The MODerate-resolution atmospheric radiance and TRANsmittance model (MODTRAN, version 6.0 [44]) was run to simulate the SW irradiance components (upward ↑ and downward ↓).

MODTRAN SW↓ and SW↑ irradiances at the surface altitude of 220 m asl (THAAO elevation) were then compared to measurements to infer which aerosol optical properties provided the best agreement between the two datasets by performing a radiative closure calculation (Section 3.3). Calculations were performed for an aerosol-free case (no_aer) to estimate the ARE at the surface and the aerosol heating rate (AHR) profile up to the top of the aerosol layer detected by CALIOP. MODTRAN was run to simulate instantaneous SW irradiances and aerosol radiative effect on 21 August. Radiative transfer (RT) simulations at THAAO were run for a SZA of ${78}^{\circ }$, corresponding to the smallest SZA with available AERONET measurements. The model simulations included multiple scattering processes with the 8-stream discrete ordinate method (DISORT) at the highest spectral resolution achievable for the model (0.1 cm${}^{-1}$) in the 0.3–2.8 µm interval. The standard sub-Arctic summer atmosphere [45] was chosen to provide MODTRAN with meteorological and trace gases vertical profiles. The HATPRO temperature vertical profile measured on 21 August was used in the simulations as the temperature profile below 10 km altitude. The model simulations have a vertical resolution of 1 km from 0 to 25 km altitude, 5 km from 25 to 60 km, and 10 km from 60 to 100 km. The input IWV was adjusted to the value measured by the HATPRO radiometer on the same day (12.8 kg m${}^{-2}$). The total ozone content was adjusted to the value measured by the Ozone Monitoring Instrument (OMI) onboard the Aura satellite (Level-2 Total Column Ozone, [46], 287 DU). The broadband surface albedo was chosen equal to the daily average measured at THAAO on 21 August (0.176).

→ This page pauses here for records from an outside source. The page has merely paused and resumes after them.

-- ==== Sys2Proof/Machine/Tagging.lean ====
section
/-! DEFINITION. The meanings of the tagging requests (41_output_words.md). -/

namespace Sys2Proof.Machine

/-- TAGF (R97). -/
def execTagf (x : SlotCode) (h : Half) (s : State) : Out :=
  whenReady s (withRegister .a x s fun r => .next (s.deliver (.word (tagf r h))))

/-- TAGP (R99). -/
def execTagp (x : SlotCode) (v : PhaseWord) (s : State) : Out :=
  whenReady s (withRegister .a x s fun r => .next (s.deliver (.word (tagp r v))))

end Sys2Proof.Machine
end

The CALIOP profile was truncated below 1 km altitude to eliminate potential contamination of the signal due to surface reflection in the lowermost layers of the atmosphere. A value of zero km${}^{-1}$ was assumed for the extinction coefficient at the surface. The extinction coefficient was assumed to increase with height and reach the value measured by CALIOP at 1 km altitude.

2.3.1. Single Scattering Albedo (SSA) and Asymmetry Factor (g)

The spectral aerosol absorption and scattering properties, i.e., single scattering albedo (SSA) and asymmetry factor (g), were unavailable from AERONET inversions. The values of SSA and g, invariant along the atmospheric column, were chosen to produce the best agreement between calculated and measured downwelling shortwave irradiances among those available in the literature for Arctic fire particles. Thus, the adopted values have the same overall radiative effect we find in the observations. This procedure does not allow for the discrimination of the optical properties of aerosols between different altitudes.

RT simulations were carried out using the sets of SSA and g values reported in

Table 1. Summary of the single scattering albedo (SSA) and asymmetry factor (g) values from: column A = Dubovik et al. [47]; column B = Zhuravleva et al. [48]; column C = Zielinski et al. [24]. See text for details.

$\mathit{\lambda }$ [nm]	A		B		C
	SSA	g	SSA	g	SSA	g
440	0.94	0.69	0.92	0.68	0.82	0.75
670	0.935	0.61	0.91	0.59	0.80	0.68
870	0.92	0.55	0.89	0.55	0.74	0.63
1020	0.91	0.53	0.88	0.54	0.69	0.58

and derived from the following studies: (i) Dubovik et al. [47] (Table 1, column A) focused on the BB of North American boreal forests; (ii) Zhuravleva et al. [48] (Table 1, column B) focused on aerosol properties during a massive fire event in summer 2012 over Siberia; and (iii) Zielinski et al. [24] (Table 1, column C) examined, at the Svalbard archipelago, the same summer 2017 transport event of wildfire plumes from Canada and Greenland that is the object of this study. Values of SSA and g outside the wavelength range available from AERONET (440–1020 nm) were set equal to the value of the closest wavelength available. Optical properties were kept constant throughout the atmospheric column.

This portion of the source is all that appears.